Des produits plus accessibles et plus bio
Les candidats à la présidentielle ont tout de même fait des propositions discrètes au monde agricole. Marine Le Pen, Emmanuel Macron, François Fillon et Benoît Hamon se rejoignent sur l’idée qu’il faudrait alléger les charges et redéfinir les prix. « Il faudrait renégocier les prix de vente avec la grande distribution » suggérait Hamon au Salon de l’Agriculture. « Les prix agricoles sont la clé de voûte de la rémunération du travail paysan, rappelle Jean-Luc Mélenchon, dans des marchés dérégulés, la majorité des paysans ne vivront jamais dignement de leur métier ». Pour y remédier, Marine Le Pen propose par exemple une TVA incitative à 0% sur les produits bio pour attirer les consommateurs.
Macron, Mélenchon et Hamon prévoient d’aider et de récompenser financièrement les exploitations qui se convertiraient au bio. Avec des programmes d’investissements de 5 milliards d’euros sur le quinquennat, Hamon et Macron comptent investir dans une agriculture plus propre. Le candidat PS compte poursuivre le travail de Stéphane Le Foll, actuel ministre de l’agriculture, sur « l’agro-écologie ». Ils projettent aussi d’aider les jeunes à s’installer notamment grâce à des prêts plus accessibles et des exonérations de charges. Benoît Hamon souhaite par ailleurs développer les circuits courts, tout comme François Fillon.
Les perturbateurs endocriniens se sont également invités dans le débat. Alors que l’Union européenne peine à définir clairement leur nature, Benoît Hamon et Jean-Luc Mélenchon veulent voir leur part diminuée. Ils souhaitent aussi limiter les pesticides et interdire les OGM. Marine Le Pen les rejoint sur ce dernier point. A l’inverse, François Fillon ne souhaite pas lutter contre les OGM et envisagerait de « supprimer le principe de précaution de la Constitution ».

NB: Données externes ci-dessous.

/-- RETRAIN_TIMEOUT: 2 ms in RETRAIN. -/
def execRetrainTimeout (p : Fin 8) (s : State) : Out :=
  upd (fun b =>
    let x := b.port p.val
    if b.portOn p.val && x.st = .retrain && decide (x.since + 500000 ≤ b.time.toNat) then
      ((b.portDown p.val).portErr p.val 4).portAgain p.val
    else b) s

/-- LOSS_OF_LIGHT: LX_LOL_N has been 0 for 1 µs. -/
def Blk.lossOfLight (b : Blk) (p : Nat) : Blk :=
  if !b.portOn p then b
  else
    let b := b.updPort p (fun x => { x with lol := true })
    match (b.port p).st with
    | .train => b.trainFail p 6
    | .active => b.portRetrain p
    | _ => b

/-- LOSS_OF_LIGHT. -/
def execLossOfLight (p : Fin 8) (s : State) : Out := upd (fun b => b.lossOfLight p.val) s

/-- LOSS_OF_LIGHT_CLEARED. -/
def execLossOfLightCleared (p : Fin 8) (s : State) : Out :=
  upd (fun b => onlyIf (b.portOn p.val) (fun b => b.updPort p.val (fun x => { x with lol := false })) b) s

/-- LOSS_OF_FEC_LOCK. -/
def execLossOfFecLock (p : Fin 8) (s : State) : Out :=
  upd (fun b => onlyIf (b.portOn p.val && (b.port p.val).st = .active) (fun b => b.portRetrain p.val) b) s

/-- Negotiation fails for want of a version: no retry until EN is written. -/
def Blk.noVersion (b : Blk) (p : Nat) : Blk := ((b.portDown p).portErr p 2).updPort p (fun x => { x with hold := true })

/-- An ADVERT (R391, R392): the C1 implements version 1 only; the partner's identity and free buffers are taken. -/
def Blk.advert (b : Blk) (p vmask : Nat) (enc : Bool) (node port : Nat) (free : List Nat) : Blk :=
  if !b.portOn p || (b.port p).st ≠ .negotiate then b
  else if node = 0xFFFF then ((b.portDown p).portErr p 3).portAgain p
  else if vmask % 2 = 0 then b.noVersion p
  else b.updPort p (fun x => { x with confSent := some 1, pnode := node, pport := port, penc := enc, pfree := free })

/-- ADVERT. -/
def execAdvert (p : Fin 8) (vmask : BitVec 3) (enc : Bool) (node : BitVec 16) (port : BitVec 3) (free : List (BitVec 16)) (s : State) : Out :=
  upd (fun b => b.advert p.val vmask.toNat enc node.toNat port.toNat (free.map (·.toNat))) s

/-- A CONFIRM: of the version sent, the port is ACTIVE with the partner's credits; of another, negotiation fails. -/
def Blk.confirm (b : Blk) (p vsel : Nat) : Blk :=
  let x := b.port p
  if !b.portOn p || x.st ≠ .negotiate then b
  else if vsel ≠ 1 then b.noVersion p
  else
    match x.confSent with
    | none => b
    | some v =>
      (b.updPort p (fun x => { x with
        st := .active, since := b.time.toNat, ver := v, credit := (List.range 5).map (fun i => x.pfree.getD i 0)
        txSeq := 0, rxSeq := 0, nak := false, sinceAck := 0, progress := b.time.toNat })).pumpAll p

/-- CONFIRM. -/
def execConfirm (p : Fin 8) (vsel : BitVec 3) (s : State) : Out := upd (fun b => b.confirm p.val vsel.toNat) s

/-- Flits up to a sequence number have been acknowledged (R389): they leave the replay buffer, and multicasts whose last flit is among
them end on this port. -/
def Blk.ackTo (b : Blk) (p seq : Nat) : Blk :=
  let x := b.port p
  match x.replayBuf.findIdx? (fun f => f.seq = seq) with
  | none => b
  | some i =>
    let gone := x.replayBuf.take (i + 1)
    let b := b.updPort p (fun x => { x with
      replayBuf := x.replayBuf.drop (i + 1), resend := x.resend.filter (fun q => !gone.any (fun f => f.seq = q)), progress := b.time.toNat })
    (gone.filterMap (·.last)).foldl (fun b id => b.mcEnd id) b

/-- A RESYNC (R390): of the same partner, credits are taken, flits up to LASTSEQ are acknowledged and the rest sent again; of another, the
port goes DOWN. -/
def Blk.resync (b : Blk) (p node port : Nat) (free : List Nat) (lastSeq : Nat) : Blk :=
  let x := b.port p
  if !b.portOn p || x.st ≠ .retrain || !x.locked then b
  else if node ≠ x.pnode || port ≠ x.pport then ((b.portDown p).portErr p 3).portAgain p
  else
    let b := b.ackTo p lastSeq
    (b.updPort p (fun x => { x with
      st := .active, since := b.time.toNat, nak := false, progress := b.time.toNat
      credit := (List.range 5).map (fun i => if i = 4 then x.credit.getD 4 0 else free.getD i 0)
      replayBuf := x.replayBuf.map (fun f => { f with sends := 1 }), resend := x.replayBuf.map (·.seq) })).pumpAll p

/-- RESYNC. -/
def execResync (p : Fin 8) (node : BitVec 16) (port : BitVec 3) (free : List (BitVec 16)) (lastSeq : BitVec 16) (s : State) : Out :=
  upd (fun b => b.resync p.val node.toNat port.toNat (free.map (·.toNat)) lastSeq.toNat) s

/-! ### Acknowledgement and replay (R389) -/

/-- Send every unacknowledged flit again; one that has been sent again 8 times without being acknowledged retrains the port. -/
def Blk.replay (b : Blk) (p : Nat) : Blk :=
  let x := b.port p
  if x.replayBuf.isEmpty then b
  else if x.replayBuf.any (fun f => decide (9 ≤ f.sends)) then (b.portErr p 5).portRetrain p
  else ((b.inc (pcnt p 5) 1).updPort p (fun x => { x with resend := x.replayBuf.map (·.seq), progress := b.time.toNat })).pumpAll p

/-- REPLAY_TIMEOUT: REPLAYTO T-ticks without progress of ACKSEQ while a flit is unacknowledged. -/
def execReplayTimeout (p : Fin 8) (s : State) : Out :=
  upd (fun b =>
    let x := b.port p.val
    onlyIf (b.portOn p.val && x.st = .active && decide (x.progress + b.rf 0x70010 32 16 ≤ b.time.toNat)) (fun b => b.replay p.val) b) s
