-- ==== Sys2Proof/Machine/Serve.lean ====
section
/-! DEFINITION. Messages that reach their chip (R388, R394 to R402, R406 to R408, R418): requests of partner chips and the commands
that serve them, multicasts, responses, and echoes. -/
namespace Sys2Proof.Machine

/-! ### Requests -/

/-- Take the request of a type at the head of a request pool of port p; requests wait while new work may not be taken (R431, R434). -/
def Blk.request (b : Blk) (p ty : Nat) (f : Blk → Nat → LMsg → Blk) : Blk :=
  if !b.issues || !b.portOn p then b
  else
    let b := b.sweepPort ((b.port p).rx.length) p
    let here := fun (i : Nat) => match (b.port p).head i with
      | some m => m.ty = ty && (ty = 6 || m.dst = b.node) && m.serving.isNone
      | none => false
    match [0, 2].find? here with
    | none => b
    | some i =>
      match (b.port p).head i with
      | none => b
      | some m => f b i m

/-- Answer a request that was not served; a window miss is counted. -/
def Blk.refuse (b : Blk) (m : LMsg) (st : Nat) : Blk :=
  (if st = 0x33 then b.inc 0x70110 1 else b).lxRespond m.src (0x80 + m.ty) m.tag st [] false

/-- OFFSET and BYTES of an RD or WR are malformed (R394). -/
def rwBad (off n : Nat) : Bool := n < 8 || 4096 < n || n % 8 ≠ 0 || off % 8 ≠ 0 || 4096 < off % 4096 + n

/-- RD: checked against the receive window and answered with its data; a confidential answer that the port may not carry is
PERMISSION (R402, R408). -/
def Blk.serveRd (b : Blk) (p pool : Nat) (m : LMsg) (poison : Bool) : Blk :=
  let b := b.consume p pool
  let off := fld (qw m.words 2) 0 32
  let n := fld (qw m.words 2) 32 13
  let w := m.hi 0 12
  let cr := fld (b.rwt w).1 8 4
  if m.len ≠ 24 || rwBad off n then b.refuse m 0x51
  else
    match b.rwtAddr w 1 off n m.enc with
    | (0, pa) =>
      if poison || b.devBad pa n then b.refuse m 0x40
      else
        let mayGo := match b.route m.src with | some (q, _) => cr = 0 || b.portEnc q | none => true
        if mayGo then b.lxRespond m.src 0x81 m.tag 0 (bytesWords n (b.devRead cr pa n)) (cr ≠ 0) else b.refuse m 0x32
    | (st, _) => b.refuse m st

/-- RD. -/
def execRdMsg (p : Fin 8) (poison : Bool) (s : State) : Out :=
  upd (fun b => b.request p.val 1 (fun b i m => b.serveRd p.val i m poison)) s

/-- WR: checked against the receive window, placed, and acknowledged. -/
def Blk.serveWr (b : Blk) (p pool : Nat) (m : LMsg) : Blk :=
  let b := b.consume p pool
  let off := fld (qw m.words 2) 0 32
  let n := fld (qw m.words 2) 32 13
  let w := m.hi 0 12
  if m.len ≠ 24 + n || rwBad off n then b.refuse m 0x51
  else
    match b.rwtAddr w 2 off n m.enc with
    | (0, pa) => (b.passWrite (fld (b.rwt w).1 8 4) pa (wordBytes (m.words.drop 3))).lxRespond m.src 0x82 m.tag 0 [] false
    | (st, _) => b.refuse m st

/-- WR. -/
def execWrMsg (p : Fin 8) (s : State) : Out := upd (fun b => b.request p.val 2 (fun b i m => b.serveWr p.val i m)) s

/-- A remote anchor signal takes effect under R376 and is acknowledged. -/
def Blk.serveAsig (b : Blk) (p pool : Nat) (m : LMsg) : Blk :=
  let b := b.consume p pool
  if m.len ≠ 24 || 2 ≤ m.hi 15 2 then b.refuse m 0x51
  else (b.signal (m.hi 0 15) (m.hi 15 2 = 1) (fld (qw m.words 2) 0 48)).lxRespond m.src 0x85 m.tag 0 [] false

/-- ASIG at its destination. -/
def execRemoteAsig (p : Fin 8) (s : State) : Out := upd (fun b => b.request p.val 5 (fun b i m => b.serveAsig p.val i m)) s

/-! ### Multicasts (R400, R406) -/

/-- A multicast is lost here. -/
def Blk.mcDrop (b : Blk) : Blk := b.inc 0x70118 1

/-- Deliver a multicast at this chip: a replica record is written as one write (R422), operand bytes reach the loads that wait. -/
def Blk.mcDeliver (b : Blk) (m : LMsg) : Blk :=
  let q2 := qw m.words 2
  let q3 := qw m.words 3
  let data := wordBytes (m.words.drop 4)
  match m.hi 10 2 with
  | 0 =>
    let n := fld q3 32 13
    let w := fld q2 0 12
    match b.rwtAddr w 2 (fld q3 0 32) n m.enc with
    | (0, pa) => (b.passWrite (fld (b.rwt w).1 8 4) pa (data.take n)).inc 0x70220 1
    | _ => b.mcDrop
  | 1 =>
    match b.emcTake (fld q2 0 16) (fld q2 16 8) (data.take (fld q3 0 13)) with
    | (b, true) => b
    | (b, false) => b.mcDrop
  | _ => b.mcDrop

/-- Forward a multicast on the ports of its group but the one it arrived on. -/
def Blk.mcForward (b : Blk) (p pool : Nat) (m : LMsg) (e : W64) : Blk :=
  let ws := m.words.set 0 (putFld (qw m.words 0) 9 6 (m.hops - 1))
  ((List.range 8).filter (fun q => q ≠ p && bit e q)).foldl (fun b q =>
    if m.hops = 0 || !b.portActive q || (m.conf && !b.portEnc q) then b.mcDrop
    else b.lxPush q pool ws m.conf none none) b

/-- MCAST: delivered where LOCAL = 1, and forwarded; a group with V = 0 is dropped. -/
def Blk.serveMcast (b : Blk) (p pool : Nat) (m : LMsg) : Blk :=
  let b := b.consume p pool
  let e := Tab.get 0 b.lx.mc (m.hi 0 10)
  if !bit e 9 then b.mcDrop
  else (if bit e 8 then b.mcDeliver m else b).mcForward p pool m e

/-- MCAST. -/
def execMcast (p : Fin 8) (s : State) : Out := upd (fun b => b.request p.val 6 (fun b i m => b.serveMcast p.val i m)) s

/-! ### RPOOL and RGRAD (R395 to R399) -/

/-- MODE. -/
def Served.mode (x : Served) : Nat := fld (qw x.words 1) 44 3
/-- Bytes of an index. -/
def Served.iw (x : Served) : Nat := if bit (qw x.words 1) 47 then 8 else 4
/-- WEN. -/
def Served.wen (x : Served) : Bool := bit (qw x.words 1) 48
/-- WFMT. -/
def Served.wfmt (x : Served) : Nat := fld (qw x.words 1) 49 2
/-- TALLY of an RGRAD. -/
def Served.tally (x : Served) : Nat := fld (qw x.words 1) 51 8
/-- NB. -/
def Served.nb (x : Served) : Nat := fld (qw x.words 2) 0 7
/-- NIDX. -/
def Served.nidx (x : Served) : Nat := fld (qw x.words 2) 8 9
/-- The body from byte 24. -/
def Served.body (x : Served) : List Byte := wordBytes (x.words.drop 3)
/-- Bytes of one gradient of an RGRAD with its count. -/
def Served.gradBytes (x : Served) (t : TableCopy) : Nat := if x.isPool then 0 else 8 + upTo 8 (t.n * t.acc.size)
/-- Offset of the bag lengths in the body. -/
def Served.lenAt (x : Served) (t : TableCopy) : Nat := x.nb * x.gradBytes t
/-- Offset of the indices. -/
def Served.idxAt (x : Served) (t : TableCopy) : Nat := x.lenAt t + upTo 8 (2 * x.nb)
/-- Offset of the weights. -/
def Served.wtAt (x : Served) (t : TableCopy) : Nat := x.idxAt t + upTo 8 (x.iw * x.nidx)
/-- Bytes of the body. -/
def Served.size (x : Served) (t : TableCopy) : Nat := x.wtAt t + (if x.wen then upTo 8 (wsize x.wfmt * x.nidx) else 0)
/-- Bag lengths. -/
def Served.lens (x : Served) (t : TableCopy) : List Nat := (List.range x.nb).map (fun i => leNat ((x.body.drop (x.lenAt t + 2 * i)).take 2))
/-- Ends of the bags. -/
def Served.ends (x : Served) (t : TableCopy) : List Nat :=
  ((x.lens t).foldl (fun (a : List Nat × Nat) n => (a.1 ++ [a.2 + n], a.2 + n)) ([], 0)).1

L’agriculture chahutée entre Union européenne et patriotisme
Malgré les 9,1 milliards d’euros versés l’an dernier aux agriculteurs français, la PAC fait grincer des dents. Marine Le Pen souhaite passer de la Politique Agricole Commune à la Politique Agricole Française (PAF). « On a toujours mieux commercé quand il y n’avait pas l’Union européenne » pense-t-elle. Son idée est d’opter pour le « patriotisme économique et la francisation des aides ». Enfin, la candidate du Front National veut interdire toute importation de produits étrangers qui ne répondraient pas aux normes françaises, dans une logique protectionniste.
Le repli souhaité par Marine Le Pen fait réagir jusqu’à Bruxelles. Le commissaire européen à l’Agriculture, Phil Hogan, a dénoncé cette idée comme étant « mauvaise ». Pour lui, la candidate frontiste « adopte la position britannique de faire peur aux agriculteurs et de leur faire croire que tout ira bien si on se débarrasse de l’Europe ». Il rappelle les difficultés auxquelles seront confrontés les agriculteurs britanniques après 2020. Suite au Brexit, ils ne toucheront plus d’aides de la PAC à cette date. Néanmoins, Hogan affirme que l’Europe doit réformer et simplifier la PAC.
En affirmant vouloir que « le budget de la PAC soit préservé, mais que son fonctionnement soit rénové », Emmanuel Macron se place sur la même ligne que Phil Hogan. François Fillon surenchérit en disant que « l’agriculture est une priorité nationale et européenne ». Pour Benoît Hamon, il n’est pas question d’abandonner la PAC, mais simplement de la rendre plus « verte ». Du côté des agriculteurs, se passer de l’Union européenne semble difficile. « Au niveau agricole, malheureusement, l’Europe on en a besoin », ont répondu deux producteurs à Marine Le Pen.